SUPPLIED ENTRIES ▸
+--

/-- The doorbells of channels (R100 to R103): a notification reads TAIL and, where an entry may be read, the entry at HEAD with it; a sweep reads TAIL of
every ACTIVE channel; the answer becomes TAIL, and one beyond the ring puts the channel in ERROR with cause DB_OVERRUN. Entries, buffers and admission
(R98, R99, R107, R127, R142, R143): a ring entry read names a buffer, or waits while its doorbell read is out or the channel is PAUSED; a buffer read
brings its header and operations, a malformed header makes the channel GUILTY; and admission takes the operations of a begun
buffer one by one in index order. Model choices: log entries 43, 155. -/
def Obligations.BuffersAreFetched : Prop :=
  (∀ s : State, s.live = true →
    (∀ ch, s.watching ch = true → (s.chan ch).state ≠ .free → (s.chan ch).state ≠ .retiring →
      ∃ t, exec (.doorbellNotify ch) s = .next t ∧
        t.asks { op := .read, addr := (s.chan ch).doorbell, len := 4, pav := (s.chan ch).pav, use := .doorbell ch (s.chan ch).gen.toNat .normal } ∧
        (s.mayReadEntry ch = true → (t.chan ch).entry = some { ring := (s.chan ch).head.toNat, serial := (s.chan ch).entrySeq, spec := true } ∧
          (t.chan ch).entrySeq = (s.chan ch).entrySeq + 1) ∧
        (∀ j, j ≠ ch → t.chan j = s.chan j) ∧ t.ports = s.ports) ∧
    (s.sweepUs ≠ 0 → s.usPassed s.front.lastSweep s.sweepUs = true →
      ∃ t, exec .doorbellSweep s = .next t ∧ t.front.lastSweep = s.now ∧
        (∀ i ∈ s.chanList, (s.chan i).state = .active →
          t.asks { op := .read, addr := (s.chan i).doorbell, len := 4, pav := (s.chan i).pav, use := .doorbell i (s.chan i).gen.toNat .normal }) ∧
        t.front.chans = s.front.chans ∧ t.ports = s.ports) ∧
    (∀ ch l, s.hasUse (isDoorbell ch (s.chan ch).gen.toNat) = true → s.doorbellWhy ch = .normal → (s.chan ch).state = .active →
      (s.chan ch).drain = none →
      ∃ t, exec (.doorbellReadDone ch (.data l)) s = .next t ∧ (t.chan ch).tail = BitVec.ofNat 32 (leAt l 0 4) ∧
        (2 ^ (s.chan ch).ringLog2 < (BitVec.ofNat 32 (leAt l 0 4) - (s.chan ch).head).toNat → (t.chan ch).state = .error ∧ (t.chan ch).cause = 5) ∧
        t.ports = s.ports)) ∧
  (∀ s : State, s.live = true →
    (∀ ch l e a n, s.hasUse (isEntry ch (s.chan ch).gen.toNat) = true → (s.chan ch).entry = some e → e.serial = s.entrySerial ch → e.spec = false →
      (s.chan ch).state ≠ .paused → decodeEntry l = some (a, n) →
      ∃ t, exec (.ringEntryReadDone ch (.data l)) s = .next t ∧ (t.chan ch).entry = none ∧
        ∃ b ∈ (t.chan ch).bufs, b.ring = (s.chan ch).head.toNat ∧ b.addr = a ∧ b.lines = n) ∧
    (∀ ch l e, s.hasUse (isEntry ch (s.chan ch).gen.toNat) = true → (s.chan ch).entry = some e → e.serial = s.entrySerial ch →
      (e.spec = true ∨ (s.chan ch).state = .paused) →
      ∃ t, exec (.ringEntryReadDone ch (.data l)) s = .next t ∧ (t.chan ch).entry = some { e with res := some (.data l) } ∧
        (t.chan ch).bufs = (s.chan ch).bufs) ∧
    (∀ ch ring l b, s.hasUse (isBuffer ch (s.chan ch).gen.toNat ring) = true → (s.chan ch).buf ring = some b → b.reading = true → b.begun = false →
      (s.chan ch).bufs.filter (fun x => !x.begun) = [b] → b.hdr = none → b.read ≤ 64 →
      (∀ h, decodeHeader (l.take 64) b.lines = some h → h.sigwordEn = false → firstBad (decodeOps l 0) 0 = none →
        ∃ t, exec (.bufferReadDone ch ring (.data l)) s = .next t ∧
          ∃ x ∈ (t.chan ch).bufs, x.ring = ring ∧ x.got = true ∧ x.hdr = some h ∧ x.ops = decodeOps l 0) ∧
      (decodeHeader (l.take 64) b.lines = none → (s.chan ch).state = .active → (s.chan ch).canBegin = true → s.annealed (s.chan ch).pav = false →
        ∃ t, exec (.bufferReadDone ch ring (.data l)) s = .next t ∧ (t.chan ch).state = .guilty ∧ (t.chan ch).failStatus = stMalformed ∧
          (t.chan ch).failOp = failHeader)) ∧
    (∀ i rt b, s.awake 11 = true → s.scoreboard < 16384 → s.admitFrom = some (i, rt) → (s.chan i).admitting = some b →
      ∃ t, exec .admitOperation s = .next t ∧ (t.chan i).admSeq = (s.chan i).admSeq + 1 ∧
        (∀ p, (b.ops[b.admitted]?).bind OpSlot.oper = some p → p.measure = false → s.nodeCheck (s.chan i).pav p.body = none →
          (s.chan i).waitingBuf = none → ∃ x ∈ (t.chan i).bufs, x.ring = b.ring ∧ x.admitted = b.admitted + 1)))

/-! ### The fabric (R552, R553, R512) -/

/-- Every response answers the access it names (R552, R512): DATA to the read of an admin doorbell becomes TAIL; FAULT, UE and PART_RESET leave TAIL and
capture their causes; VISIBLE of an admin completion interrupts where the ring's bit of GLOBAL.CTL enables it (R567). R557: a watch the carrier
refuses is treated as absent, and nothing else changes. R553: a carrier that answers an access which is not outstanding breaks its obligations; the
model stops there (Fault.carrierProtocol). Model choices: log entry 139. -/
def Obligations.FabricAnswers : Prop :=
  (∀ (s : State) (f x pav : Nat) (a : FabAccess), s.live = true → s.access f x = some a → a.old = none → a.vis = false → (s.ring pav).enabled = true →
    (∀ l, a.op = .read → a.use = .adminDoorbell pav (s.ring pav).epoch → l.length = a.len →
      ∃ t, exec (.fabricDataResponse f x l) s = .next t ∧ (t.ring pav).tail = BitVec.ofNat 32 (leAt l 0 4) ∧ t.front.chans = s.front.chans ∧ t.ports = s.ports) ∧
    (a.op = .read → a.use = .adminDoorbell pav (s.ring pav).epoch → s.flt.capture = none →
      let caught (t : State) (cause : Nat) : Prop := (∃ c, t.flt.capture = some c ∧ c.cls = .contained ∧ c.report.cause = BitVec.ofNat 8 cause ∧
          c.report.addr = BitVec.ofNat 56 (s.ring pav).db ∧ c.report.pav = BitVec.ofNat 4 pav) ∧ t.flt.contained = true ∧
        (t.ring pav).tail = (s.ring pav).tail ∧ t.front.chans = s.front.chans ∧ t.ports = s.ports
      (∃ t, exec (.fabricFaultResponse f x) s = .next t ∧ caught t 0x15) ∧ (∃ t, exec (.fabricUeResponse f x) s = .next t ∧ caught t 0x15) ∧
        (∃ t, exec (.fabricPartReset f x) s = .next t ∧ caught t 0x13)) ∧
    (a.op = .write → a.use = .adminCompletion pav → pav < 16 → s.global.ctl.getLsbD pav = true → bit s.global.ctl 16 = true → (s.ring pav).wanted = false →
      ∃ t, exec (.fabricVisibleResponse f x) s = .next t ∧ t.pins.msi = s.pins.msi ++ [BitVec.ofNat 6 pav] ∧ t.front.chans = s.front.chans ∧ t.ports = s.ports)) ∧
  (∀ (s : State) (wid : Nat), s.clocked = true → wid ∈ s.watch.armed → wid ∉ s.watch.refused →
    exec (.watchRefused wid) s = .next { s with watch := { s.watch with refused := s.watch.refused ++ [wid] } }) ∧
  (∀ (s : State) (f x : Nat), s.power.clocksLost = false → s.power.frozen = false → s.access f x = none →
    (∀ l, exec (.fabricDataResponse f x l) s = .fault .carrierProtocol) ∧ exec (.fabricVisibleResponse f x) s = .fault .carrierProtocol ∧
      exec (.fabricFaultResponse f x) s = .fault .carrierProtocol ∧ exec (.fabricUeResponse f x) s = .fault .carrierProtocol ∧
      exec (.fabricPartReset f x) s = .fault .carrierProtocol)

+--

TO DO ▸
Find where the line with "(2 ^ (s.chan" sits in the material above, then copy exactly from it through the line with "(t.chan ch).failOp = failHeader)) ∧". Add no other line.

ANSWER TO THIS TASK ▸
        (2 ^ (s.chan ch).ringLog2 < (BitVec.ofNat 32 (leAt l 0 4) - (s.chan ch).head).toNat → (t.chan ch).state = .error ∧ (t.chan ch).cause = 5) ∧
        t.ports = s.ports)) ∧
  (∀ s : State, s.live = true →
    (∀ ch l e a n, s.hasUse (isEntry ch (s.chan ch).gen.toNat) = true → (s.chan ch).entry = some e → e.serial = s.entrySerial ch → e.spec = false →
      (s.chan ch).state ≠ .paused → decodeEntry l = some (a, n) →
      ∃ t, exec (.ringEntryReadDone ch (.data l)) s = .next t ∧ (t.chan ch).entry = none ∧
        ∃ b ∈ (t.chan ch).bufs, b.ring = (s.chan ch).head.toNat ∧ b.addr = a ∧ b.lines = n) ∧
    (∀ ch l e, s.hasUse (isEntry ch (s.chan ch).gen.toNat) = true → (s.chan ch).entry = some e → e.serial = s.entrySerial ch →
      (e.spec = true ∨ (s.chan ch).state = .paused) →
      ∃ t, exec (.ringEntryReadDone ch (.data l)) s = .next t ∧ (t.chan ch).entry = some { e with res := some (.data l) } ∧
        (t.chan ch).bufs = (s.chan ch).bufs) ∧
    (∀ ch ring l b, s.hasUse (isBuffer ch (s.chan ch).gen.toNat ring) = true → (s.chan ch).buf ring = some b → b.reading = true → b.begun = false →
      (s.chan ch).bufs.filter (fun x => !x.begun) = [b] → b.hdr = none → b.read ≤ 64 →
      (∀ h, decodeHeader (l.take 64) b.lines = some h → h.sigwordEn = false → firstBad (decodeOps l 0) 0 = none →
        ∃ t, exec (.bufferReadDone ch ring (.data l)) s = .next t ∧
          ∃ x ∈ (t.chan ch).bufs, x.ring = ring ∧ x.got = true ∧ x.hdr = some h ∧ x.ops = decodeOps l 0) ∧
      (decodeHeader (l.take 64) b.lines = none → (s.chan ch).state = .active → (s.chan ch).canBegin = true → s.annealed (s.chan ch).pav = false →
        ∃ t, exec (.bufferReadDone ch ring (.data l)) s = .next t ∧ (t.chan ch).state = .guilty ∧ (t.chan ch).failStatus = stMalformed ∧
          (t.chan ch).failOp = failHeader)) ∧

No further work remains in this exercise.